### What to work on
Pull every line containing the word "idxIn" out of the material below.

### Exercise data
def anvilDesc (d : List Byte) : AnvilDesc :=
  let mode := numAt d 3 1
  { path := numAt d 0 1, wFmt := numAt d 1 1, xFmt := numAt d 2 1, outFmt := mode % 2, queue := bitAt mode 1
    scaleKind := bitsOf mode 2 2, sidecar := bitAt mode 4, m := numAt d 4 4, k := numAt d 8 4, n := numAt d 0xC 4
    x := numAt d 0x10 8, xStride := numAt d 0x18 4, xScale := numAt d 0x1C 4, w := numAt d 0x20 8
    sc := numAt d 0x28 8, y := numAt d 0x30 8, yStride := numAt d 0x38 4, base := numAt d 0x3C 2
    consumer := numAt d 0x3E 1 }

/-- The element format of an Anvil code. -/
def anvilFmt : Nat → EFmt
  | 0 => .q8
  | 1 => .q4
  | 2 => .e4m3
  | 3 => .e5m2
  | _ => .bf16

/-- Bytes of `n` packed elements. -/
def EFmt.bytes (f : EFmt) (n : Nat) : Nat := ceilDiv (n * f.width) 8

/-- The combinations of Table — Anvil paths (R293). -/
def anvilPath (a : AnvilDesc) : Bool :=
  match a.path with
  | 0 => (decide (a.wFmt ≤ 1) && a.xFmt == 0) ||
    ((a.wFmt == 2 || a.wFmt == 3) && (a.xFmt == 2 || a.xFmt == 3))
  | 1 => decide (a.wFmt ≤ 4) && a.xFmt == 4
  | 2 => a.wFmt == 1 && a.xFmt == 4
  | _ => false

def anvilLegal (d : List Byte) : Bool :=
  let a := anvilDesc d
  let mode := numAt d 3 1
  let f8 := a.wFmt == 2 || a.wFmt == 3
  d.length == 64 && anvilPath a && decide (mode < 64) && a.scaleKind != 3 && decide (bitsOf mode 4 2 ≤ 1) &&
  decide (1 ≤ a.m ∧ a.m ≤ (if a.path = 2 then 64 else 65536)) && decide (1 ≤ a.k ∧ a.k ≤ 65536) &&
  decide (1 ≤ a.n ∧ a.n ≤ (if a.sidecar then 65536 else 4096 - a.base)) && decide (a.base ≤ 4095) &&
  (!a.sidecar || a.base == 0) &&
  a.x % 64 == 0 && a.xStride % 16 == 0 && decide ((anvilFmt a.xFmt).bytes a.k ≤ a.xStride) &&
  (if a.path = 0 then a.scaleKind != 1 || decide (a.xScale < 256) else a.xScale == 0) &&
  (!(a.path == 0 && a.scaleKind == 1) || decide (a.xScale ≤ 31 ∨ 224 ≤ a.xScale)) &&
  a.w % 64 == 0 && a.sc % 64 == 0 && (a.scaleKind != 2 || a.sc == 0) &&
  (a.scaleKind != 2 || (a.path == 0 && f8) || (a.path == 1 && a.wFmt == 4)) &&
  (a.wFmt != 4 || a.scaleKind == 2) &&
  (if a.queue then a.outFmt == 0 && a.y == 0 && a.yStride == 0
   else a.yStride % 16 == 0 && decide (a.n * outBytes a.outFmt ≤ a.yStride) && a.consumer == 0x3F) &&
  numAt d 0x3F 1 == 0

/-- Bytes of the whole weight operand: panels of 32 channels (R303). -/
def AnvilDesc.wBytes (a : AnvilDesc) : Nat := ceilDiv a.n 32 * a.k * (anvilFmt a.wFmt).bytes 32

/-- Bytes of the scale source: N entries of 4 bytes, or 32 sidecar elements for each panel. -/
def AnvilDesc.scBytes (a : AnvilDesc) : Nat :=
  if a.scaleKind = 2 then 0
  else if a.sidecar then ceilDiv a.n 32 * 32 * (if a.scaleKind = 0 then 2 else 1) else 4 * a.n

/-- The number of output tiles (R307). -/
def AnvilDesc.tiles (a : AnvilDesc) : Nat := ceilDiv a.m 16 * ceilDiv a.n 32

/-! ## Tarn and Riddle descriptors (R344, R354) -/

structure TarnDesc where
  op : Nat
  layers : Nat
  kvDim : Nat
  win : Nat
  vaultCap : Nat
  beams : Nat
  pos : Nat
  newEv : Nat
  pcap : Nat
  out : Nat
  src : Nat
  sel : Nat
  new : Nat
  deriving DecidableEq, Repr

def tarnDesc (d : List Byte) : TarnDesc :=
  { op := numAt d 0 1, layers := numAt d 1 1, kvDim := numAt d 2 2, win := numAt d 4 4, vaultCap := numAt d 8 2
    beams := numAt d 0xA 1, pos := numAt d 0xB 1, newEv := numAt d 0xC 1, pcap := numAt d 0xD 1
    out := numAt d 0x10 8, src := numAt d 0x18 8, sel := numAt d 0x20 8, new := numAt d 0x28 8 }

/-- Bytes of a beam area's tokens, rounded up (R350). -/
def TarnDesc.tk (t : TarnDesc) : Nat := ceilDiv (2 * t.beams * t.pcap) 64 * 64

/-- Bytes of a whole beam area. -/
def TarnDesc.area (t : TarnDesc) : Nat := t.tk + t.layers * t.beams * t.pcap * (4 * t.kvDim)

/-- Bytes that a WINDOW_READ delivers (R348). -/
def TarnDesc.winBytes (t : TarnDesc) : Nat := 64 + 4 * t.layers * t.win * t.kvDim

def tarnLegal (d : List Byte) : Bool :=
  let t := tarnDesc d
  d.length == 64 && decide (t.op ≤ 5) && decide (1 ≤ t.layers ∧ t.layers ≤ 16) &&
  decide (32 ≤ t.kvDim ∧ t.kvDim ≤ 512) && t.kvDim % 32 == 0 &&
  (if t.op = 0 then decide (32 ≤ t.win ∧ t.win ≤ 65536) && t.win % 32 == 0 else t.win == 0) &&
  (if t.op = 2 then t.vaultCap == 0 else decide (1 ≤ t.vaultCap ∧ t.vaultCap ≤ 2048)) &&
  (if t.op = 2 then decide (1 ≤ t.beams ∧ t.beams ≤ 64) && decide (1 ≤ t.pcap) && decide (t.pos < t.pcap)
   else t.beams == 0 && t.pcap == 0 && t.pos == 0) &&
  (if t.op = 1 then decide (1 ≤ t.newEv ∧ t.newEv ≤ 64) else t.newEv == 0) &&
  numAt d 0xE 2 == 0 && t.out % 64 == 0 && t.src % 64 == 0 && t.new % 64 == 0 && numAt d 0x30 16 == 0 &&
  (t.op != 2 || decide (t.out + t.area ≤ t.src) || decide (t.src + t.area ≤ t.out))

structure RidDesc where
  beam : Bool
  bf16 : Bool
  withId : Bool
  prior : Nat
  n : Nat
  k : Nat
  beams : Nat
  inVa : Nat
  inStride : Nat
  out : Nat
  priorVa : Nat
  idVa : Nat
  deriving DecidableEq, Repr

def ridDesc (d : List Byte) : RidDesc :=
  { beam := numAt d 0 1 == 1, bf16 := numAt d 1 1 == 1, withId := numAt d 2 1 == 1, prior := numAt d 3 1
    n := numAt d 4 4, k := numAt d 8 2, beams := numAt d 0xA 1, inVa := numAt d 0x10 8, inStride := numAt d 0x18 4
    out := numAt d 0x20 8, priorVa := numAt d 0x28 8, idVa := numAt d 0x30 8 }

/-- Candidates. -/
def RidDesc.c (r : RidDesc) : Nat := if r.beam then r.beams * r.n else r.n

/-- Bytes of one score and of one record. -/
def RidDesc.eb (r : RidDesc) : Nat := if r.bf16 then 2 else 4
def RidDesc.recBytes (r : RidDesc) : Nat := if !r.beam && r.withId then 12 else 8

def ridLegal (d : List Byte) : Bool :=
  let r := ridDesc d
  d.length == 64 && decide (numAt d 0 1 ≤ 1) && decide (numAt d 1 1 ≤ 1) && decide (numAt d 2 1 ≤ 1) &&
  decide (r.prior ≤ 2) && (!r.beam || !r.withId) && (r.beam || r.prior == 0) && decide (1 ≤ r.k) &&
  decide (r.k ≤ (if r.beam then 64 else 4096)) && decide (r.k ≤ r.c) && decide (r.c ≤ 16777216) &&
  (if r.beam then decide (1 ≤ r.beams ∧ r.beams ≤ 64) && r.inStride % 64 == 0 && decide (r.n * r.eb ≤ r.inStride)
   else r.beams == 0 && r.inStride == 0) &&
  (r.prior == 2 || r.priorVa == 0) && (r.withId || r.idVa == 0) &&
  numAt d 0xB 5 == 0 && numAt d 0x1C 4 == 0 && numAt d 0x38 8 == 0

/-! ## Remote descriptors (R381) -/

structure RemDesc where
  push : Bool
  reqs : Nat
  offsIn : Nat
  idxIn : Nat
  bytes : Nat
  data : Nat
  stride : Nat
  dstOff : Nat
  deriving DecidableEq, Repr

def remDesc (d : List Byte) : RemDesc :=
  { push := numAt d 0 1 == 1, reqs := numAt d 2 2, offsIn := numAt d 4 4, idxIn := numAt d 8 4
    bytes := numAt d 0xC 4, data := numAt d 0x10 8, stride := numAt d 0x18 4, dstOff := numAt d 0x1C 4 }

def remLegal (reqPerFrame : Nat) (d : List Byte) : Bool :=
  let r := remDesc d
  d.length == 64 && decide (numAt d 0 1 ≤ 1) && numAt d 1 1 == 0 && decide (1 ≤ r.reqs) &&
  decide (r.reqs ≤ reqPerFrame) && decide (r.reqs ≤ 1024) &&
  (!r.push || decide (1 ≤ r.bytes ∧ r.bytes ≤ 4096)) && decide (r.bytes ≤ r.stride) && numAt d 0x20 32 == 0

/-! ## Planisher descriptors (R318, R324, R325) -/

/-- An address-table entry. -/
structure AbEnt where
  va : Nat
  len : Nat
  pitch : Nat
  deriving DecidableEq, Repr

def abEnt (d : List Byte) (i : Nat) : AbEnt :=
  { va := numAt d (0x40 + 16 * i) 8, len := numAt d (0x48 + 16 * i) 4, pitch := numAt d (0x4C + 16 * i) 2 }

/-- The instructions of a program. -/
def plProgram (d : List Byte) : List Nat := (List.range (numAt d 0 2)).map (fun i => numAt d (0x100 + 8 * i) 8)

/-- The opcode, and the memory opcodes: loads, stores, STF. -/
def plOp (w : Nat) : Nat := w % 256
def plIsLoad (o : Nat) : Bool := decide (0x10 ≤ o) && decide (o ≤ 0x15)
def plIsStore (o : Nat) : Bool := decide (0x18 ≤ o) && decide (o ≤ 0x1D)

/-- The address-table entry of a memory instruction. -/
def plAb (w : Nat) : Nat := bitsOf w 14 3

/-- Does the program write through entry i? -/
def plWrites (d : List Byte) (i : Nat) : Bool :=
  (plProgram d).any (fun w => (plIsStore (plOp w) || plOp w == 3) && plAb w == i)

/-! ## The ranges of check 8 (R141) -/

/-- Where a range must translate: Mere, vault memory. -/
inductive Where where
  | mere | vault
  deriving DecidableEq, Repr

/-- A range that a lode derives from the plan. -/
structure Rng where
  va : Nat
  len : Nat
  write : Bool
  tgt : Where
  pageable : Bool
  deriving DecidableEq, Repr

/-- Bytes from the first to the last of `n` rows of `len` bytes at a stride. -/
def rowsLen (n stride len : Nat) : Nat := if n = 0 then 0 else (n - 1) * stride + len

/-- The pieces of [va, va + n) that lie in one 4 KiB page each: address and length. -/
def pagePieces : Nat → Nat → Nat → List (Nat × Nat)
  | 0, _, _ => []
  | fuel + 1, va, n =>
    if n = 0 then [] else
    let k := min n (4096 - va % 4096)
    (va, k) :: pagePieces fuel (va + k) (n - k)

### Written response
  idxIn : Nat
  { push := numAt d 0 1 == 1, reqs := numAt d 2 2, offsIn := numAt d 4 4, idxIn := numAt d 8 4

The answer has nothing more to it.